ISRAEL- PALESTINE.– On 19 May, a military judge confirmed a four-month administrative detention order for Palestinian academic Ahmad Qatamesh.
Generally, administrative detention orders are subject to review by a military judge within eight days. In Ahmad Qatamesh’s case, the judge did not issue her decision to confirm the order until 19 May when she reduced the length from six to four months.
The judge acknowledged that the original order of 3 May had contained factual errors and had been produced for another detainee and adapted for use in Ahmad Qatamesh’s case. Regardless, she concluded that the ISA’s secret evidence against him justified his detention for security reasons.
Neither Ahmad Qatamesh nor his lawyer is permitted to see the “evidence” against him.
He was arrested on 21 April at 2am at the house where he was staying in al-Bireh, in Ramallah. The security forces had first gone to his family’s home to arrest him. When they did not find him there they broke down the door of the neighbor’s house to search for him. According to his daughter, the security forces ordered her at gunpoint to telephone Qatamesh. Ahmad Qatamesh then gave the security forces directions to the house where he was staying so they could arrest him.
Ahmad Qatamesh is an academic and writer who has previously criticized both the Israeli authorities and the Palestinian Authority. Ahmad was arrested and claimed to have been tortured by the IDF in 1992. He was held for a year before being placed under administrative detention after a judge had ordered his release on bail. He was eventually released on 15 April 1998.

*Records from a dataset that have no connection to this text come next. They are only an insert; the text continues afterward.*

/-- The ranks of a lane's points, where the tie-break is asked for (R324). -/
def lanesRanks (ctx : Ctx) (k : PredKind) (q : BitVec 6) (n : Nat) : Option (List Nat) :=
  if ctx.h.sos then some ((List.range k.points).map (rankOf
    ((List.range k.points).map (fun j => (lane (ctx.v (q.toNat + j)) n).toNat)))) else none

/-- The predicate that an instruction puts in flight. -/
def issuedPred (ctx : Ctx) (k : PredKind) (guard : BitVec 3) (vd p q : BitVec 6) (ty : BitVec 1) (id : Nat) : PredOp :=
  let res := lanes.map (fun n => if inMask (ctx.lanes guard) n then predLane k (predPoints ctx k p (ty = 1) n) (lanesRanks ctx k q n) else (0, 0))
  ⟨id, k.num (ty = 1), ctx.tid, ctx.gid, vd.toNat, ctx.h.xd.head?, ctx.lanes guard, res.map (·.1), res.map (fun r => BitVec.ofNat 32 r.2), false⟩

theorem isSet_eq_decide_one (b : BitVec 1) : isSet b = decide (b = 1) := by
  obtain rfl | rfl := bit_cases b <;> rfl

theorem predicate_idle (hm : ctx.lanes guard = 0) :
    predicate k guard vd p q ty ctx s = .done (fillResult s ctx.tid ctx.gid ctx.core (.v vd.toNat :: ctx.h.xd.map RegName.v)) :=
  if_pos hm

theorem predicate_full (hm : ctx.lanes guard ≠ 0) (h8 : 8 ≤ (coreOf s ctx.core).preds.length) : predicate k guard vd p q ty ctx s = .hold .issue s :=
  (if_neg hm).trans (if_pos h8)

theorem predicate_odd (hm : ctx.lanes guard ≠ 0) (h8 : (coreOf s ctx.core).preds.length < 8) (hf : fmtPnf ctx.g.fmt = false)
    (ho : ∃ n, n < 32 ∧ (ctx.lanes guard).getLsbD n = true ∧ oddPoints ctx k p ty n = true) :
    predicate k guard vd p q ty ctx s = .bad 0x06 (maskOf (fun n => inMask (ctx.lanes guard) n && oddPoints ctx k p ty n)) := by
  obtain ⟨n, hn, hmn, hon⟩ := ho
  have hne : maskOf (fun n => inMask (ctx.lanes guard) n && oddPoints ctx k p ty n) ≠ 0 := fun h0 => by
    simpa [inMask, hmn, hon] using maskOf_eq_zero.mp h0 n hn
  unfold predicate
  rw [if_neg hm, if_neg (by omega)]
  simp only [isSet_eq_decide_one]
  exact if_pos (by simp [hf]; exact hne)

theorem predicate_issued (hm : ctx.lanes guard ≠ 0) (h8 : (coreOf s ctx.core).preds.length < 8)
    (ho : fmtPnf ctx.g.fmt = true ∨ ∀ n, n < 32 → (ctx.lanes guard).getLsbD n = true → oddPoints ctx k p ty n = false) :
    predicate k guard vd p q ty ctx s =
      (let o := issuedPred ctx k guard vd p q ty s.nextId
      let s₂ := modCore { s with nextId := s.nextId + 1 } ctx.core (fun x => { x with preds := x.preds ++ [o] })
      .done (if (popHold s₂).1 then (popHold s₂).2 else runPred (popHold s₂).2 ctx.core o)) := by
  unfold predicate
  rw [if_neg hm, if_neg (by omega)]
  simp only [isSet_eq_decide_one]
  refine (if_neg fun hodd => ?_).trans rfl
  obtain ⟨hne, hpnf⟩ := Bool.and_eq_true_iff.mp hodd
  obtain hf | hfin := ho
  · simp [hf] at hpnf
  · refine of_decide_eq_true hne (maskOf_eq_zero.mpr fun n hn => ?_)
    cases hmn : inMask (ctx.lanes guard) n with
    | false => rfl
    | true => exact hfin n hn hmn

Administrative detention is an Israeli procedure under which detainees are held without charge or trial for periods of up to six months which are renewable indefinitely. No criminal charges are filed against administrative detainees and there is no intention of bringing them to trial.
The detainees are held on the basis of “secret evidence” which the Israeli military authorities claim cannot be revealed for security reasons. The “secret evidence” is not made available to detainees or their lawyers, and detainees cannot challenge the reasons for their detention.
The Israeli authorities have used administrative detention against thousands of Palestinians for the past several decades, though the number of administrative detainees has decreased slightly over the last three years.
Amnesty International is concerned that he may be detained solely because of his peaceful expression of his political views.